/-- Settles O17: each flag is the bit of `STATUS` that its cause code names, and the registers are views of the
state. -/
theorem statusRegistersShowTheState : Obligations.StatusRegistersShowTheState := by
  refine ⟨fun e => ?_, rfl, rfl, fun s => statusByte_getLsbD s 1, fun s => statusByte_getLsbD s 2, fun s => ?_,
    fun s => ?_, wprByte_toNat, fun s => rfl, statusByte_resetEvent State.reset, rfl, rfl⟩
  · cases e with
    | seqErr => exact .inl rfl
    | illCmd => exact .inr rfl
  · have hbit : (statusByte s).getLsbD 0 = s.valid := statusByte_getLsbD s 0
    rw [hbit, valid_eq_decide, decide_eq_true_eq]
  · apply BitVec.eq_of_getLsbD_eq
    intro j _
    rw [BitVec.getLsbD_extractLsb', statusByte_getLsbD, Nat.add_comm 3 j]
    simp

end Sys2Proof.Machine

end

/-! # Proofs: decoding and encoding are inverse to each other, on the legal words (R64 to R71) -/

section

namespace Sys2Proof

/-! ### From a word to its command and back (R71) -/

/-- A word is its top byte followed by its other bits: in format S these are the one operand field (R64). -/
theorem topByte_append_field (w : CmdWord) (hw : w.width = 72) : ⟨72, w.topByte ++ w.field 0 64⟩ = w := by
  obtain ⟨width, bits⟩ := w
  obtain rfl : width = 72 := hw
  refine congrArg (CmdWord.mk 72) ?_
  calc bits.extractLsb' 64 8 ++ bits.extractLsb' 0 64
      = bits.extractLsb' 0 72 := BitVec.extractLsb'_append_extractLsb'_eq_extractLsb' rfl
    _ = bits := BitVec.extractLsb'_eq_self

/-- In format B the slices of the nine operand fields adjoin each other and the top byte (R65). -/
theorem topByte_append_fields (w : CmdWord) (hw : w.width = 488) :
    ⟨8 + 32 + 64 + 64 + 64 + 64 + 64 + 64 + 32 + 32,
      w.topByte ++ w.field 448 32 ++ w.field 384 64 ++ w.field 320 64 ++ w.field 256 64 ++ w.field 192 64 ++
        w.field 128 64 ++ w.field 64 64 ++ w.field 32 32 ++ w.field 0 32⟩ = w := by
  obtain ⟨width, bits⟩ := w
  obtain rfl : width = 488 := hw
  refine congrArg (CmdWord.mk 488) ?_
  have top : (CmdWord.mk 488 bits).topByte = bits.extractLsb' 480 8 := rfl
  rw [top]
  simp only [CmdWord.field]
  iterate 9 rw [BitVec.extractLsb'_append_extractLsb'_eq_extractLsb' (by decide)]
  exact BitVec.extractLsb'_eq_self

/-- Reading the operand fields of a word of the right opcode and length loses no bit of it. -/
theorem encode_operandsOf {op : Opcode} {w : CmdWord} (htop : w.topByte = op.code)
    (hlen : w.width = op.format.length) : encode (operandsOf op w) = w := by
  cases op with
  | build =>
    rw [operandsOf, encode_build, ← htop]
    exact topByte_append_fields w hlen
  | _ =>
    simp only [operandsOf, encode, wordS, ← htop]
    exact topByte_append_field w hlen

/-- Settles O8: the word of a command has its opcode, its length and its operands. -/
theorem decodeEncodeRoundTrip : Obligations.DecodeEncodeRoundTrip := fun i _ => decode_encode i

/-- Settles O9: what a word decodes to is its operand fields, and these with its opcode are all of it. -/
theorem encodeDecodeRoundTrip : Obligations.EncodeDecodeRoundTrip := by
  intro w i h
  obtain ⟨op, htop, hlen, rfl⟩ := (decode_eq_ok_iff w i).1 h
  exact encode_operandsOf htop hlen

/-- Settles O10: the decoder accepts legal words only, and each of them. -/
theorem decodableWordsAreTheLegalWords : Obligations.DecodableWordsAreTheLegalWords :=
  fun _ => ⟨fun ⟨_, h⟩ => legal_of_decode_eq_ok h, decode_of_legal⟩
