-- ==== Sys2Proof/Safety.lean ====
section
/-!
DEFINITION. What counts as a safe run, and the words the claims use: the invariant, the table of writers of
10_state.md R47, runs of operations.
-/

namespace Sys2Proof.Machine

/-- The invariant of a block that exists: channel_count lies in 1..MAX_CHANNELS (00_scope.md R7) and memory is
in canonical form. -/
abbrev State.Inv (s : State) : Prop :=
  1 ≤ s.channelCount ∧ s.channelCount ≤ s.ch.length ∧ Memory.wf s.mem = true

/-- Every inactive slot is 0 (10_state.md R48). -/
abbrev State.InactiveZero (s : State) : Prop := ∀ x ∈ s.ch.drop s.channelCount, x = Channel.zero

/-- The fields of the block's state (10_state.md R20). -/
inductive BlockField where
  | isr
  | ifcr
  | ccr (c : Nat)
  | cndtr (c : Nat)
  | reloadCndtr (c : Nat)
  | cpar (c : Nat)
  | cmar (c : Nat)
  | channelCount
  | accessor
deriving DecidableEq, Repr

/-- The two states agree on the field (a slot that does not exist has no value to differ in). -/
def BlockField.same (f : BlockField) (s t : State) : Prop :=
  match f with
  | .isr => t.isr = s.isr
  | .ifcr => t.ifcr = s.ifcr
  | .ccr c => t.ch[c]?.map (·.ccr) = s.ch[c]?.map (·.ccr)
  | .cndtr c => t.ch[c]?.map (·.cndtr) = s.ch[c]?.map (·.cndtr)
  | .reloadCndtr c => t.ch[c]?.map (·.reloadCndtr) = s.ch[c]?.map (·.reloadCndtr)
  | .cpar c => t.ch[c]?.map (·.cpar) = s.ch[c]?.map (·.cpar)
  | .cmar c => t.ch[c]?.map (·.cmar) = s.ch[c]?.map (·.cmar)
  | .channelCount => t.channelCount = s.channelCount
  | .accessor => t.accessor = s.accessor

/-- A transfer on channel `c`: a request on its input that is not rejected in `s` (42_transfer_engine.md R141),
the CCR field `flag` being set. -/
def transferWith (flag : Word → Bool) (c : Nat) (i : Instr) (s : State) : Bool :=
  match i with
  | .req channel _ =>
    channel == (c : Int) && decide (c < s.channelCount) && !(rejects (channelAt s c)) && flag (channelAt s c).ccr
  | _ => false

/-- Reset, restore and construction write every register (10_state.md R47; construction resets, R52). -/
def writesEverything : Instr → Bool
  | .rst | .load _ | .cfg _ _ => true
  | _ => false

/-- The table of 10_state.md R47: the operation is one of those that may write the field. -/
def mayWrite (i : Instr) (s : State) : BlockField → Bool
  | .isr => writesEverything i || (match i with | .wrIsr _ => true | _ => false)
  | .ifcr => writesEverything i || (match i with | .wrIfcr _ => true | _ => false)
  | .ccr c => writesEverything i || (match i with | .wrCcr c' _ => c' == c | _ => false)
  | .cndtr c => writesEverything i || transferWith (fun _ => true) c i s
      || (match i with | .wrCndtr c' _ => c' == c | _ => false)
  | .reloadCndtr c => writesEverything i || (match i with | .wrCndtr c' _ => c' == c | _ => false)
  | .cpar c => writesEverything i || transferWith ccrPinc c i s
      || (match i with | .wrCpar c' _ => c' == c | _ => false)
  | .cmar c => writesEverything i || transferWith ccrMinc c i s
      || (match i with | .wrCmar c' _ => c' == c | _ => false)
  | .channelCount | .accessor => isConstruction i && !s.constructed

/-- The operation is a restore. -/
def isRestore : Instr → Bool
  | .load _ => true
  | _ => false

/-- The operation is a request. -/
def isRequest : Instr → Bool
  | .req _ _ => true
  | _ => false

/-- The address of an access. -/
def Access.address : Access → Word
  | .read a _ => a
  | .write a _ => a

/-- Run a sequence of operations, stopping at the first fault or refusal (70_reset_and_hazards.md R234). -/
def runAll : List Instr → State → Host.Outcome State Fault Refusal
  | [], s => .next s
  | i :: is, s =>
    match exec i s with
    | .next t => runAll is t
    | .fault f => .fault f
    | .refused r => .refused r

end Sys2Proof.Machine
end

ABOUT THIS EXERCISE: Your answer must consist solely of the lines from the top of the entries above through the line containing "Obligations.StatusRegistersShowTheState := by", copied exactly, both ends included.

EXERCISE OUTPUT:
/-- Settles O17: each flag is the bit of `STATUS` that its cause code names, and the registers are views of the
state. -/
theorem statusRegistersShowTheState : Obligations.StatusRegistersShowTheState := by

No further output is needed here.